Originally Posted by
RIVERWINDS
Correct, they will "shrink" after cooling down. Just sat in a seminar about this. Hot fill is to the neck rib on most glass. But also by filling it this far you're giving away product. I want to say a quart glass bottle filled to neck yielded 33+oz cooled product. His presentation was based on syrup in the high teens $$ per quart retail, and at that rate he was giving away 90 cents of product. It was something we all face, where did all my syrup go? I started with 10 gallons but only yielded so many quarts. He was trying to explain that properly hot filling syrup containers gives away valuable product and your pricing needs to reflect that. The smaller the container the more product you're giving away.
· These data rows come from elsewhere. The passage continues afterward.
/-- An event that is not refused takes the run to its next state; a refused one leaves the state (R126, R128). -/
theorem afterEvent_cases (s : State) (e : Event) : applyEvent e s = .next (afterEvent s e) ∨ afterEvent s e = s := by
  unfold afterEvent
  split
  · next t h => exact .inl h
  · exact .inr rfl
  · exact .inr rfl

/-- What every event of a run keeps holds at its end: the induction over runs, done once. -/
theorem runEvents_keeps {P : State → Prop} {es : List Event}
    (hkeep : ∀ e ∈ es, ∀ s t, P s → applyEvent e s = .next t → P t) {s : State} (hs : P s) : P (runEvents es s) := by
  induction es generalizing s with
  | nil => exact hs
  | cons e es ih =>
    have hafter : P (afterEvent s e) := by
      obtain h | h := afterEvent_cases s e
      · exact hkeep e List.mem_cons_self s _ hs h
      · rwa [h]
    exact ih (fun e he => hkeep e (List.mem_cons_of_mem _ he)) hafter

/-! ### The invariant along a run (R28) -/

theorem applyEvent_keeps_inv {e : Event} {s t : State} (hs : s.Inv) (h : applyEvent e s = .next t) : t.Inv := by
  cases e with
  | reset => cases h; exact reset_inv.of_eq rfl rfl rfl rfl
  | load bytes => rw [eq_of_hostLoad h]; exact hs.writeBytes _ bytes
  | keypress index pressed => rw [eq_of_hostKeypress h]; exact hs.of_eq rfl rfl rfl rfl
  | tick => exact step_keeps_inv hs h
  | advanceTimers => cases h; exact hs.of_eq rfl rfl rfl rfl

/-- Settles O51. -/
theorem eventsKeepInv : Obligations.EventsKeepInv :=
  fun _ _ hs => runEvents_keeps (fun _ _ _ _ hu h => applyEvent_keeps_inv hu h) hs

/-! ### The halted condition along a run (R75, R150) -/

theorem step_of_halted {s : State} (h : s.halted) : step s = .next s := if_neg h

/-- On a halted CORE every event but RESET leaves all but the timers, the keys and memory. -/
theorem applyEvent_unchangedBut_of_halted {e : Event} {s t : State} (hs : s.halted) (he : e ≠ .reset)
    (h : applyEvent e s = .next t) : unchangedBut [.dt, .st, .keys, .mem] s t := by
  cases e with
  | reset => exact absurd rfl he
  | load bytes => rw [eq_of_hostLoad h]; exact unchangedBut_mono (by decide) (unchangedBut_writeBytes s _ bytes)
  | keypress index pressed =>
    rw [eq_of_hostKeypress h]
    exact unchangedBut_mono (by decide) (unchangedBut_setKey s _ pressed)
  | tick =>
    cases (step_of_halted hs).symm.trans h
    exact unchangedBut_refl _ s
  | advanceTimers =>
    cases h
    exact unchangedBut_mono (by decide) (unchangedBut_append (unchangedBut_setDT s _) (unchangedBut_setST _ _))

/-- Settles O52: the frame itself is what the run keeps, and the latch is in it, so the CORE stays halted. -/
theorem haltedUntilReset : Obligations.HaltedUntilReset := by
  intro es s hs hreset
  refine runEvents_keeps (P := unchangedBut [.dt, .st, .keys, .mem] s) (fun e he u v hu h => ?_)
    (unchangedBut_refl _ s)
  have hfault : u.fault = s.fault := hu .fault (by decide)
  have hhalted : u.halted := fun hnone => hs (hfault.symm.trans hnone)
  have hne : e ≠ .reset := fun heq => hreset (heq ▸ he)
  exact unchangedBut_trans hu (applyEvent_unchangedBut_of_halted hhalted hne h)

end Sys2Proof.Machine
end

section
/-! SUPPORT. What memory holds after LD [I], Vx (R109), and that the next fetch reads it (O27). -/

namespace Sys2Proof.Machine

@[simp] theorem length_storedRegs (s : State) (x : Nibble) : (storedRegs s x).length = regCount x := by
  simp [storedRegs]

@[simp] theorem getElem_storedRegs (s : State) (x : Nibble) (k : Nat) (hk : k < (storedRegs s x).length) :
    (storedRegs s x)[k] = s.reg (regOf k) := by
  simp [storedRegs]

/-- Register `k` of V0 to Vx is read back at the `k`-th address from `I` on, whatever state they were stored over (R109). -/
theorem readByte_writeBytes_storedRegs (t s : State) {x : Nibble} {k b : Nat} (hk : k ≤ x.toNat)
    (hb : b % 4096 = indexAddr s k % 4096) :
    (t.writeBytes (indexAddr s 0) (storedRegs s x)).readByte b = s.reg (regOf k) := by
  have hx := x.isLt
  have hlen : (storedRegs s x).length ≤ 4096 := by rw [length_storedRegs, regCount]; omega
  have hmem : k < (storedRegs s x).length := by rw [length_storedRegs, regCount]; omega
  rw [(readByte_writeBytes t (indexAddr s 0) _ hlen b).2 k hmem hb, getElem_storedRegs]

/-- Settles O27: the two bytes at the advanced pc are the first two stored, and the high one comes first (R34). -/
theorem storedCodeIsFetchedNext : Obligations.StoredCodeIsFetchedNext := by
  intro x s hx hi
  refine ⟨s.advance.writeBytes (indexAddr s 0) (storedRegs s x), rfl, ?_⟩
  have hpc : s.advance.pc.toNat = indexAddr s 0 % 4096 := (toNat_advance s).trans hi.symm
  have hlow : (s.advance.pc.toNat + 1) % 4096 = indexAddr s 1 % 4096 := by
    rw [hpc, Nat.mod_add_mod]; rfl
  rw [State.fetch, writeBytes_pc,
    readByte_writeBytes_storedRegs s.advance s (k := 0) (Nat.zero_le _) (by rw [hpc, Nat.mod_mod]),
    readByte_writeBytes_storedRegs s.advance s hx hlow]
  rfl

end Sys2Proof.Machine
end

section
/-! SUPPORT. The decoder and the encoder undo each other (O36, O37): a word is decoded by its family nibble, and each
family's instructions are read back from the fields they were written to. -/

namespace Sys2Proof

/-! ### A word whose fixed fields are known is the word of its other fields (R52) -/

section
variable {w : Word} {f n : Nibble} {nn : Byte} {nnn : Addr}

theorem fmtAddr_of_fieldF (hF : fieldF w = f) : fmtAddr f (fieldNNN w) = w :=
  hF ▸ fmtAddr_fields w

theorem fmtAddr_of_fieldNNN (hF : fieldF w = f) (hNNN : fieldNNN w = nnn) : fmtAddr f nnn = w :=
  hNNN ▸ fmtAddr_of_fieldF hF

theorem fmtRegImm_of_fieldF (hF : fieldF w = f) : fmtRegImm f (fieldX w) (fieldNN w) = w :=
  hF ▸ fmtRegImm_fields w

theorem fmtRegImm_of_fieldNN (hF : fieldF w = f) (hNN : fieldNN w = nn) : fmtRegImm f (fieldX w) nn = w :=
  hNN ▸ fmtRegImm_of_fieldF hF

theorem fmtRegReg_of_fieldF (hF : fieldF w = f) : fmtRegReg f (fieldX w) (fieldY w) (fieldN w) = w :=
  hF ▸ fmtRegReg_fields w

theorem fmtRegReg_of_fieldN (hF : fieldF w = f) (hN : fieldN w = n) : fmtRegReg f (fieldX w) (fieldY w) n = w :=
  hN ▸ fmtRegReg_of_fieldF hF

end

/-! ### Decode of encode -/

/-- Words of one family are told apart by their NNN. -/
theorem eq_iff_fieldNNN_eq {w v : Word} (hF : fieldF w = fieldF v) : w = v ↔ fieldNNN w = fieldNNN v :=
  ⟨congrArg fieldNNN, fun h => by rw [← fmtAddr_of_fieldF hF, h, fmtAddr_fields]⟩

/-- In family 0, CLS, RET and SYS are told apart by NNN (R54). -/
theorem decodeFamily0_eq {w : Word} (hF : fieldF w = 0x0#4) :
    decodeFamily0 w =
      if fieldNNN w = 0x0E0#12 then .cls else if fieldNNN w = 0x0EE#12 then .ret else .sys (fieldNNN w) := by
  have hcls : w = 0x00E0#16 ↔ fieldNNN w = 0x0E0#12 := eq_iff_fieldNNN_eq hF
  have hret : w = 0x00EE#16 ↔ fieldNNN w = 0x0EE#12 := eq_iff_fieldNNN_eq hF
  simp only [decodeFamily0, hcls, hret]

theorem wf_sys_iff (nnn : Addr) : (Instr.sys nnn).wf = true ↔ nnn ≠ 0x0E0#12 ∧ nnn ≠ 0x0EE#12 := by
  simp [Instr.wf]

theorem decodeFamily0_fmtAddr_of_wf {nnn : Addr} (h : (Instr.sys nnn).wf = true) :
    decodeFamily0 (fmtAddr 0x0#4 nnn) = .sys nnn := by
  obtain ⟨hcls, hret⟩ := (wf_sys_iff nnn).1 h
  rw [decodeFamily0_eq (fieldF_fmtAddr _ _), fieldNNN_fmtAddr, if_neg hcls, if_neg hret]

/-- Family 0 holds no unrecognized word (R54, R59). -/
theorem decode_fmtAddr_zero (nnn : Addr) :
    decode (fmtAddr 0x0#4 nnn) = .ok (decodeFamily0 (fmtAddr 0x0#4 nnn)) := by
  simp [decode]

/-- R52, R54, R55: an instruction is read back from its word, by the fields that its format writes. -/
theorem decode_encode {i : Instr} (h : i.wf = true) : decode (encode i) = .ok i := by
  cases i with
  | sys nnn => rw [encode, decode_fmtAddr_zero, decodeFamily0_fmtAddr_of_wf h]
  | cls | ret => rfl
  | jp | call | ldI | jpV0 => simp [encode, decode]
  | seByte | sneByte | ldByte | addByte | rnd => simp [encode, decode]
  | drw => simp [encode, decode]
  | seReg => simp [encode, decode, decodeFamily5]
  | ldReg | orReg | andReg | xorReg | addReg | subReg | shr | subnReg | shl => simp [encode, decode, decodeFamily8]
  | sneReg => simp [encode, decode, decodeFamily9]
  | skp | sknp => simp [encode, decode, decodeFamilyE]
  | ldVxDT | ldVxK | ldDTVx | ldSTVx | addIVx | ldFVx | ldBVx | storeRegs | loadRegs =>
    simp [encode, decode, decodeFamilyF]

/-- Settles O36. -/
theorem decodeOfEncode : Obligations.DecodeOfEncode := fun _ h => decode_encode h

/-- Settles O35: each of the six words is the word of its instruction. -/
theorem sampleWordsDecode : Obligations.SampleWordsDecode :=
  ⟨decode_encode (i := .jp 0xABC#12) rfl, decode_encode (i := .drw 0x5#4 0xA#4 0x7#4) rfl,
    decode_encode (i := .addReg 0xA#4 0xB#4) rfl, decode_encode (i := .loadRegs 0x2#4) rfl,
    decode_encode (i := .sknp 0x5#4) rfl, decode_encode (i := .sys 0x0E1#12) rfl⟩

/-! ### Encode of decode, family by family -/

section
variable {w : Word} {i : Instr}

theorem decodeFamily0_exact (hF : fieldF w = 0x0#4) :
    (decodeFamily0 w).wf = true ∧ encode (decodeFamily0 w) = w := by
  rw [decodeFamily0_eq hF]
  split
  · next h => exact ⟨rfl, fmtAddr_of_fieldNNN hF h⟩
  · next hcls =>
    split
    · next h => exact ⟨rfl, fmtAddr_of_fieldNNN hF h⟩
    · next hret => exact ⟨(wf_sys_iff _).2 ⟨hcls, hret⟩, fmtAddr_of_fieldF hF⟩

theorem decodeFamily5_exact (hF : fieldF w = 0x5#4) (h : decodeFamily5 w = .ok i) :
    i.wf = true ∧ encode i = w := by
  unfold decodeFamily5 at h
  split at h <;> cases h
  exact ⟨rfl, fmtRegReg_of_fieldN hF ‹_›⟩

theorem decodeFamily8_exact (hF : fieldF w = 0x8#4) (h : decodeFamily8 w = .ok i) :
    i.wf = true ∧ encode i = w := by
  unfold decodeFamily8 at h
  split at h <;> cases h
  all_goals exact ⟨rfl, fmtRegReg_of_fieldN hF ‹_›⟩

theorem decodeFamily9_exact (hF : fieldF w = 0x9#4) (h : decodeFamily9 w = .ok i) :
    i.wf = true ∧ encode i = w := by
  unfold decodeFamily9 at h
  split at h <;> cases h
  exact ⟨rfl, fmtRegReg_of_fieldN hF ‹_›⟩

theorem decodeFamilyE_exact (hF : fieldF w = 0xE#4) (h : decodeFamilyE w = .ok i) :
    i.wf = true ∧ encode i = w := by
  unfold decodeFamilyE at h
  split at h <;> cases h
  all_goals exact ⟨rfl, fmtRegImm_of_fieldNN hF ‹_›⟩

theorem decodeFamilyF_exact (hF : fieldF w = 0xF#4) (h : decodeFamilyF w = .ok i) :
    i.wf = true ∧ encode i = w := by
  unfold decodeFamilyF at h
  split at h <;> cases h
  all_goals exact ⟨rfl, fmtRegImm_of_fieldNN hF ‹_›⟩

end

/-! ### Inversion of `decode`: a family that is recognized whole, or one of the five of R59 -/

/-- The families with unrecognized words (R59). -/
def partialFamilies : List Nibble := [0x5#4, 0x8#4, 0x9#4, 0xE#4, 0xF#4]

/-- What the decoder does with a word, by its family nibble (R54). -/
theorem decode_cases (w : Word) :
    (fieldF w ∉ partialFamilies ∧ ∃ i, decode w = .ok i ∧ i.wf = true ∧ encode i = w) ∨
    (fieldF w = 0x5#4 ∧ decode w = decodeFamily5 w) ∨
    (fieldF w = 0x8#4 ∧ decode w = decodeFamily8 w) ∨
    (fieldF w = 0x9#4 ∧ decode w = decodeFamily9 w) ∨
    (fieldF w = 0xE#4 ∧ decode w = decodeFamilyE w) ∨
    (fieldF w = 0xF#4 ∧ decode w = decodeFamilyF w) := by
  unfold decode
  split
  case h_1 hF => exact .inl ⟨by simp [hF, partialFamilies], _, rfl, decodeFamily0_exact hF⟩
  case h_2 hF | h_3 hF | h_11 hF | h_12 hF =>
    exact .inl ⟨by simp [hF, partialFamilies], _, rfl, rfl, fmtAddr_of_fieldF hF⟩
  case h_4 hF | h_5 hF | h_7 hF | h_8 hF | h_13 hF =>
    exact .inl ⟨by simp [hF, partialFamilies], _, rfl, rfl, fmtRegImm_of_fieldF hF⟩
  case h_14 hF => exact .inl ⟨by simp [hF, partialFamilies], _, rfl, rfl, fmtRegReg_of_fieldF hF⟩
  case h_6 hF | h_9 hF | h_10 hF | h_15 hF => simp [hF]
  case h_16 =>
    have hF : fieldF w = 0xF#4 := by
      generalize fieldF w = f at *
      revert f
      decide
    simp [hF]

/-- R54, R55: what a word decodes to is well formed, and the word is its word. -/
theorem decode_exact {w : Word} {i : Instr} (h : decode w = .ok i) : i.wf = true ∧ encode i = w := by
  obtain ⟨-, j, hj, hexact⟩ | ⟨hF, heq⟩ | ⟨hF, heq⟩ | ⟨hF, heq⟩ | ⟨hF, heq⟩ | ⟨hF, heq⟩ := decode_cases w
  · cases hj.symm.trans h; exact hexact
  · exact decodeFamily5_exact hF (heq ▸ h)
  · exact decodeFamily8_exact hF (heq ▸ h)
  · exact decodeFamily9_exact hF (heq ▸ h)
  · exact decodeFamilyE_exact hF (heq ▸ h)
  · exact decodeFamilyF_exact hF (heq ▸ h)

/-- Settles O37. -/
theorem decodeIsExact : Obligations.DecodeIsExact := fun _ _ h => decode_exact h

end Sys2Proof
end

section
/-! SUPPORT. The words that decode to nothing, by family (R59, O39). -/

namespace Sys2Proof

/-! ### Fields as numbers (R51) -/

theorem toNat_fieldF (w : Word) : (fieldF w).toNat = w.toNat / 4096 := by
  have := w.isLt
  simp [fieldF, Nat.shiftRight_eq_div_pow]; omega

theorem toNat_fieldN (w : Word) : (fieldN w).toNat = w.toNat % 16 := by simp [fieldN]

theorem toNat_fieldNN (w : Word) : (fieldNN w).toNat = w.toNat % 256 := by simp [fieldNN]

/-! ### The words each family rejects -/

theorem decodeFamily5_error_iff (w : Word) : (∃ r, decodeFamily5 w = .error r) ↔ (fieldN w).toNat ≠ 0 := by
  unfold decodeFamily5
  split
  · next hN => simp [hN]
  · next hN => simpa [← BitVec.toNat_inj] using hN

theorem decodeFamily9_error_iff (w : Word) : (∃ r, decodeFamily9 w = .error r) ↔ (fieldN w).toNat ≠ 0 := by
  unfold decodeFamily9
  split
  · next hN => simp [hN]
  · next hN => simpa [← BitVec.toNat_inj] using hN

theorem decodeFamily8_error_iff (w : Word) :
    (∃ r, decodeFamily8 w = .error r) ↔ (fieldN w).toNat ∈ [8, 9, 10, 11, 12, 13, 15] := by
  unfold decodeFamily8
  generalize fieldN w = n
  split
  case h_10 =>
    refine ⟨fun _ => ?_, fun _ => ⟨_, rfl⟩⟩
    revert n
    decide
  all_goals simp

theorem decodeFamilyE_error_iff (w : Word) :
    (∃ r, decodeFamilyE w = .error r) ↔ (fieldNN w).toNat ∉ [0x9E, 0xA1] := by
  unfold decodeFamilyE
  split
  case h_3 h9E hA1 => simpa [← BitVec.toNat_inj] using And.intro h9E hA1
  all_goals next hNN => simp [hNN]
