-- ==== Sys2Proof/Machine/Clock.lean ====
section
/-! DEFINITION. Rates, cycles per tick, the recompute, and one step of an oscillator's accumulator
(42_clock_scheduler.md sections 1 to 3). -/

namespace Sys2Proof.Machine

/-- `RATE_LEGACY[i]`; the field's width bounds the index (R601, 60_exceptions.md R905). -/
def legacyRate (table : Vector Binary64 4) (i : BitVec 2) : Binary64 :=
  table[i.toNat]'i.isLt

/-- `RATE_A[d]` or `RATE_B[d]` for `d` in 1..15. -/
def extendedRate (table : Vector Binary64 15) (d : BitVec 4) : Binary64 :=
  table[d.toNat - 1]'(by have := d.isLt; omega)

/-- `rate(X)` (R601). -/
def rate (p : Params) (b : Block) (x : OscId) : Binary64 :=
  if b.internalFrequencyDivider == 0 then legacyRate p.rateLegacy b.steFrequencyIndex
  else
    match x with
    | .a => extendedRate p.rateA b.internalFrequencyDivider
    | .b => extendedRate p.rateB b.internalFrequencyDivider

/-- `cpt(X)` (R606). -/
def cyclesPerTick (p : Params) (b : Block) (x : OscId) : Binary64 :=
  fdiv (fdiv (fdiv p.cycleFreq (rate p b x)) (f64 b.playTracks)) f64Two

/-- What a recompute does to one oscillator's counters (R608). -/
def recomputeOsc (p : Params) (cpt : Binary64) (o : Osc) : Osc :=
  { o with
    cpt := cpt
    acc := if p.accResetOnRecalc then f64Zero else o.acc
    consumed := if p.accResetOnRecalc then 0 else o.consumed }

/-- `Recompute()` (R608). It schedules nothing and cancels nothing. -/
def recompute (p : Params) (b : Block) : Block :=
  { b with
    oscA := recomputeOsc p (cyclesPerTick p b .a) b.oscA
    oscB := recomputeOsc p (cyclesPerTick p b .b) b.oscB
    isDacMuted := muted b.internalFrequencyDivider b.steFrequencyIndex }

/-- The counters after `ScheduleNext` (R610). -/
def oscNext (o : Osc) : Osc :=
  { o with acc := fadd o.acc o.cpt, consumed := ffloor (fadd o.acc o.cpt) }

/-- The delay `d` that `ScheduleNext` computes (R610). -/
def oscDelay (o : Osc) : Int := ffloor (fadd o.acc o.cpt) - o.consumed

end Sys2Proof.Machine
end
Amazing that we have to have seminars for something that should have been learned in grade school! Quite aware of the containers holding too much syrup, but I don't like being asked by customers why they are getting shorted. Have to find a happy medium. Quite apparent in some syrup I've seen for sale that they are indeed being stingy.
Mark
Where we made syrup long before the trendies made it popular, now its just another commodity.
John Deere 4000, 830, and 420 crawler
1400 taps, 600 gph CDL RO, 4x12 wood-fired Leader, forced air and preheater. 400 gallon Sap-O-Matic vacuum gathering tank, PTO powered. 2500 gallon X truck tank, 17 bulk tanks.
No cage tanks allowed on this farm!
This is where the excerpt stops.